A review of recent studies by Rodriguez-Barranco et al. (2013) found that in all studies a 50% increase in manganese levels, as measured in hair, led to a 0.7 point decrease in IQ for children ages 6-13 (Rodríguez-Barranco et al., 2013). Evidence suggests that
exposure between 100 to 1000 µg/L can lead to negative impacts on the
neurodevelopment of children. This amount can often be found in drinking water (Benson et al., 2017) and 44% (339) of the groundwater and surface water samples analyzed in this study had manganese levels above 100 µg/L.
5.3 Water Quality on the Watershed Scale 5.3.1 Beaver Watershed
Clearly the Beaver Watershed is one that requires more study and more samples before any meaningful conclusions can be made. Since only one sample was collected in the Beaver Watershed it is difficult to determine any trends present. However, the one sample that was collected did have detectable levels of bromide, a useful indicator in determining impact due to extractive activities (Wilson & Van Briesen, 2013) (Figure 63).

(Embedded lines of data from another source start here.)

-- ==== Sys2Proof/Machine/Line.lean ====
section
/-! DEFINITION. The line unit (chapter 2): acceptance of a telegram, the receive queue, the duplicate number and the entry
to SILENT, the start and the end of the station's own telegram, and the handing on of a received telegram. -/

namespace Sys2Proof.Machine

open Sys2Proof

/-- The line unit's record is changed by f. -/
def modifyLine (f : LineUnit → LineUnit) (c : Controller) : Controller := { c with line := f c.line }

/-! ## Acceptance (R32 to R34) -/

/-- What the acceptance filter makes of a telegram that passes the check of R30. -/
inductive Verdict where
  | discard
  | badLength
  | duplicate
  | accept
deriving DecidableEq, Repr

/-- A PHASE is accepted when its oven field names the oven of an existing neighbour record (R33). -/
def namesNeighbour (c : Controller) (oven : Nat) : Bool :=
  c.table.below.any (fun n => n.oven == oven) || c.table.above.any (fun n => n.oven == oven)

/-- The class rule of R33 for a telegram of a named kind. -/
def classAccepts (c : Controller) (k : Kind) (t : Telegram) : Bool :=
  match k with
  | .phase => namesNeighbour c t.oven
  | .main => !(cfg c).tap && t.src == (cfg c).source
  | .plan | .seed | .clear | .inhibit | .mask => t.dest == 0 || t.dest == ownNumber c
  | .event => false
  | _ => true

/-- The acceptance filter, in the order of R32, R33 and R34. -/
def acceptance (c : Controller) (t : Telegram) : Verdict :=
  if t.src = 0 ∨ t.src = 29 ∨ t.src = 31 then .discard
  else if t.src = ownNumber c then .duplicate
  else
    match t.kind with
    | none => .discard
    | some k =>
      if !sourceAllowed k t.src then .discard
      else if t.payload.length ≠ kindLength k then .badLength
      else if classAccepts c k t then .accept
      else .discard

/-! ## Entry to SILENT (R34, R36, R64, R107) -/

/-- What the end of the station's part in line traffic stops: the LISTEN timer (R197), the edge-PHASE refresh (R18) and
the MAIN send timer (R162). -/
def stopLineTimers (c : Controller) : Controller :=
  { c with
    start := { c.start with listen := none }
    table := { c.table with edge := none }
    reg := { c.reg with mainSend := none }
    due := { c.due with listenTimer := false, edgeRefresh := false, mainSend := false } }

/-- The transmit queue is emptied and its entries are reported to no block; the CALL is lost (R36, R107), MAIN queued
and EVENT queued become no (R162, R190). A telegram of the station on the line is broken off. -/
def emptyTx (c : Controller) : Controller :=
  let c := modifyLine (fun l =>
    { l with tx := [], phase := match l.phase with
        | .sending _ _ => .counting
        | p => p }) c
  { c with
    track := { c.track with call := { c.track.call with queued := false } }
    reg := { c.reg with main := { c.reg.main with queued := false } }
    events := { c.events with queued := false } }

/-- R36, R64: the station becomes SILENT. -/
def enterSilent (c : Controller) : Controller :=
  let c := closeRound (emptyTx (stopLineTimers (modifyStart (fun u => { u with line := .silent }) c)))
  if c.job.state = .bidding ∨ c.job.state = .claiming then idleJob c else c

/-- R34: a telegram bears the station's own number. -/
def duplicateHeard (c : Controller) : Controller :=
  if c.start.line = .silent then c else enterSilent (count .duplicateId none c)

/-! ## Receiving (R26, R30 to R37) -/

/-- A telegram that begins is received: the line is idle, or a telegram has ended and the count of 12 released bit times is
not over (R27), or the station has just lost an arbitration (R28). -/
def LinePhase.footing (p : LinePhase) : Bool := p == .idle || p == .ended || p == .receiving

/-- The receiver has its footing, in a station line state in which the line unit receives (R26 to R28, section 2.5). -/
def hasFooting (c : Controller) : Bool := receiving c && c.line.phase.footing

/-- The telegram is over, and the line unit goes to the given position; no ack slot is driven as yet. -/
def endReception (p : LinePhase) (c : Controller) : Controller := modifyLine (fun l => { l with phase := p, ack := false }) c

/-- R37: an accepted telegram is stored if the receive queue holds fewer than 4; the station drives the ack slot for it
in LISTEN and ACTIVE (R31, section 2.5). -/
def storeTelegram (t : Telegram) (c : Controller) : Controller :=
  if c.line.rx.length < 4 then
    modifyLine (fun l => { l with rx := l.rx ++ [t], ack := c.start.line != .silent }) c
  else count .rxOverrun none c

/-- A telegram whose check agrees is judged by the acceptance filter. -/
def judgeTelegram (t : Telegram) (c : Controller) : Controller :=
  match acceptance c t with
  | .discard => c
  | .badLength => count .crcError none c
  | .duplicate => duplicateHeard c
  | .accept => storeTelegram t c

/-- R26: the receiver abandons the telegram it is building, and takes no start bit before 12 released bit times. -/
def abandonTelegram (c : Controller) : Controller := count .crcError none (endReception .counting c)

/-- R26: a framing fault. -/
def framingFaults (c : Controller) : Controller := if hasFooting c then abandonTelegram c else c

/-- R26, R30, R32: a telegram has been heard. One with a length above 8 is abandoned (R26); any other has been heard whole,
and its check is compared (R30). -/
def receiveFrame (f : Frame) (c : Controller) : Controller :=
  if hasFooting c then
    if 8 < f.payload.length then abandonTelegram c
    else
      let c := endReception .ended c
      if frameCheckAgrees f then judgeTelegram (telegramOf f) c else count .crcError none c
  else c

/-- The line unit counts 12 released bit times (R26, R27, R29). -/
def LinePhase.counts (p : LinePhase) : Bool := p == .counting || p == .ended

/-- R27: 12 released bit times have passed, and the line is idle. -/
def lineIdles (c : Controller) : Controller :=
  if receiving c && c.line.phase.counts then modifyLine (fun l => { l with phase := .idle, ack := false }) c else c

/-! ## Sending (R27 to R31, R39) -/

/-- The telegram of the head entry as it goes out: the EVENT is built from the lowest reportable kind, which becomes the
carried kind (R189). Nothing is sent of an EVENT with nothing to report. -/
def buildHead (t : Telegram) (c : Controller) : Option (Telegram × Controller) :=
  if t.kind = some .event then
    match c.events.lowest with
    | some j =>
      some ({ t with payload := eventPayload j (c.events.entry j) },
        { c with events := { c.events with carried := some j } })
    | none => none
  else some (t, c)

/-- R27: on an idle line the station starts the head entry's telegram. -/
def telegramStarts (c : Controller) : Controller :=
  if isActive c && c.line.phase == .idle then
    match c.line.tx with
    | [] => c
    | e :: rest =>
      match buildHead e.tel c with
      | some (t, c) => modifyLine (fun l => { l with tx := ⟨e.tel, true⟩ :: rest, phase := .sending t .queued }) c
      | none => c
  else c

/-- The entry on the line is an ordinary entry again (R28, R29). -/
def clearOnLine (q : List TxEntry) : List TxEntry := q.map fun e => { e with onLine := false }

/-- The station's telegram has not completed: the line unit goes to the given position, the entry stays as it stands in
the queue (R42), and an entry that was dropped while its telegram was on the line is now lost (assumption log 8). -/
def breakOff (p : LinePhase) (t : Telegram) (f : Fate) (c : Controller) : Controller :=
  let c := modifyLine (fun l => { l with phase := p, tx := clearOnLine l.tx }) c
  if f = .dropped then notTaken t c else c

/-- R28: the station has lost arbitration and goes on as a receiver. -/
def losesArbitration (c : Controller) : Controller :=
  match c.line.phase with
  | .sending t f => breakOff .receiving t f c
  | _ => c

/-- R29: the station aborts its telegram. That a block told of a drop (assumption log 8) is told before LINE ERROR is counted is
the model's choice (assumption log 34, DESIGN CHOICE). -/
def lineErrs (c : Controller) : Controller :=
  match c.line.phase with
  | .sending t f => count .lineError none (breakOff .counting t f c)
  | _ => c

/-- R190: the sending report of the EVENT: the carried kind's entry is emptied, and the next EVENT may be offered (R189). That it
takes the place freed before a RELEASE owed (R92) is the model's choice (assumption log 38, DESIGN CHOICE). -/
def eventSent (c : Controller) : Controller :=
  match c.events.carried with
  | some j => offerEvent { c with events := { c.events.emptyEntry j with queued := false } }
  | none => offerEvent { c with events := { c.events with queued := false } }

/-- The line unit reports a sending to the block that queued the entry (R31). -/
def reportSent (t : Telegram) (c : Controller) : Controller :=
  match t.kind with
  | some .bid => bidSent t c
  | some .claim => claimSent t.ident c
  | some .call => callSent t.oven c
  | some .main => modifyMain (fun m => { m with queued := false }) c
  | some .event => eventSent c
  | _ => c

/-- R31, R43: the ack slot of the station's telegram ends: the entry leaves the queue, the sending is reported unless the
entry was withdrawn, and LONE TELEGRAM is counted if the line read released. The report acts before the count: R190 says so
for an EVENT, and for every other kind the order is the model's choice (assumption log 31, DESIGN CHOICE). -/
def telegramCompletes (ackLow : Bool) (c : Controller) : Controller :=
  match c.line.phase with
  | .sending t f =>
    let c := modifyLine (fun l => { l with phase := .ended, tx := l.tx.filter fun e => !e.onLine }) c
    let c := if f = .withdrawn then c else reportSent t c
    if ackLow then c else count .loneTelegram none c
  | _ => c

/-! ## Handing on (R38) -/

/-- The oldest telegram of the receive queue is handed to the block that takes it, and leaves the queue, where it is of
the kind named and p holds of it (assumption log 6). -/
def handOn (k : Kind) (p : Telegram → Bool) (f : Telegram → Controller → Controller) (c : Controller) : Controller :=
  match c.line.rx with
  | t :: rest =>
    if receiving c = true ∧ t.kind = some k ∧ p t = true then f t (modifyLine (fun l => { l with rx := rest }) c) else c
  | [] => c

/-- Any telegram of the kind. -/
def anyOf (_ : Telegram) : Bool := true

end Sys2Proof.Machine
end

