-- ==== Sys2Proof/Machine/StartCommands.lean ====
section
/-! DEFINITION. The meanings of the reset, configuration and time commands: POWER_ON_ASSERT to MINUTE_TICK. -/

namespace Sys2Proof.Machine

open Sys2Proof

/-- POWER_ON_ASSERT (R197): every block is held at its reset, whatever the state; the RESTART input stays as it is. -/
def execPowerOnAssert (s : State) : Host.Outcome State Fault Refusal :=
  .next { s with ctl := Controller.atReset s.ctl.start.restart }

/-- The release of POWER-ON: LOADING with the straps and the image read begun, or, with RESTART asserted, LOADING without
reading until its release (R193, R197, R198, assumption log 25). -/
def releasePowerOn (straps : BitVec 5) (c : Controller) : Controller :=
  let c := modifyStart (fun u => { u with powerOn := false }) c
  if c.start.restart then modifyStart (fun u => { u with line := .loading, straps := straps }) c
  else beginRead straps c

/-- POWER_ON_RELEASE (R197): a cold start begins; with POWER-ON not asserted there is nothing to release. -/
def execPowerOnRelease (straps : BitVec 5) (s : State) : Host.Outcome State Fault Refusal :=
  .next (if s.ctl.start.powerOn then { s with ctl := releasePowerOn straps s.ctl } else s)

/-- The RESTART input is recorded as asserted. -/
def notedRestart (c : Controller) : Controller := modifyStart (fun u => { u with restart := true }) c

/-- RESTART_ASSERT (R198, R44): what is still due is taken, then every block acts as its chapter gives. While POWER-ON is
asserted the blocks stay at their reset and the input alone is noted; an input already asserted changes nothing. -/
def execRestartAssert (s : State) : Host.Outcome State Fault Refusal :=
  .next
    (if s.ctl.start.powerOn then { s with ctl := notedRestart s.ctl }
     else if s.ctl.start.restart then s
     else { s with ctl := restartAsserts (settle s.ctl) })

/-- The release of RESTART: the straps and the whole image are read afresh, unless POWER-ON is asserted (R197, R198). -/
def releaseRestart (straps : BitVec 5) (c : Controller) : Controller :=
  let held := c.start.powerOn
  let c := modifyStart (fun u => { u with restart := false }) c
  if held then c else beginRead straps c

/-- RESTART_RELEASE (R198); with RESTART not asserted there is nothing to release. -/
def execRestartRelease (straps : BitVec 5) (s : State) : Host.Outcome State Fault Refusal :=
  .next (if s.ctl.start.restart then { s with ctl := releaseRestart straps (settle s.ctl) } else s)

/-- CONFIG_BYTE_ARRIVAL (R194). -/
def execConfigByteArrival (b : Byte) (s : State) : Host.Outcome State Fault Refusal := act (byteArrives b) s

/-- CONFIG_BYTE_TIMEOUT (R194). -/
def execConfigByteTimeout (s : State) : Host.Outcome State Fault Refusal := event takeByteTimeout s

/-- LOAD_COMPLETE (R193 to R198). -/
def execLoadComplete (s : State) : Host.Outcome State Fault Refusal := event takeLoadComplete s

/-- LISTEN_TIMER_EXPIRY (R197). -/
def execListenTimerExpiry (s : State) : Host.Outcome State Fault Refusal := event takeListenTimer s

/-- TICK_10MS (R1). -/
def execTick10ms (present latched : BitVec 16) (s : State) : Host.Outcome State Fault Refusal :=
  act (tickBase present latched) s

/-- SECOND_TICK (R1). -/
def execSecondTick (s : State) : Host.Outcome State Fault Refusal := event takeSecond s

/-- MINUTE_TICK (R1, R55). -/
def execMinuteTick (bidFirst : Bool) (s : State) : Host.Outcome State Fault Refusal := event (takeMinute bidFirst) s

end Sys2Proof.Machine
end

5.3.2 Connoquenessing Watershed
The Connoquenessing Watershed was the most heavily sampled of all watersheds in this study. This is due in large part to two Stolz Lab dedicated projects centering in Butler County, the county in which most of the Connoquenessing Watershed is located.
A total of 271 water samples were taken in the Connoquenessing Watershed between 2011 and 2016. In general, there remain high quality drinking water resources in the watershed. However, there were many instances of potential impact.
Iron and manganese were the two parameters measured of greatest concern in the Connoquenessing Watershed. Both median and average manganese levels were above the SMCL for groundwater and surface water in the Connoquenessing Watershed. Iron levels were also high, with the average above the SMCL for groundwater, but not for surface water. Though both iron and manganese had elevated levels, manganese clearly had the greatest levels in the Connoquenessing Watershed (Figure 36, Figure 37). The iron and manganese levels in the Connoquenessing Watershed were above those of most other watersheds sampled during this study.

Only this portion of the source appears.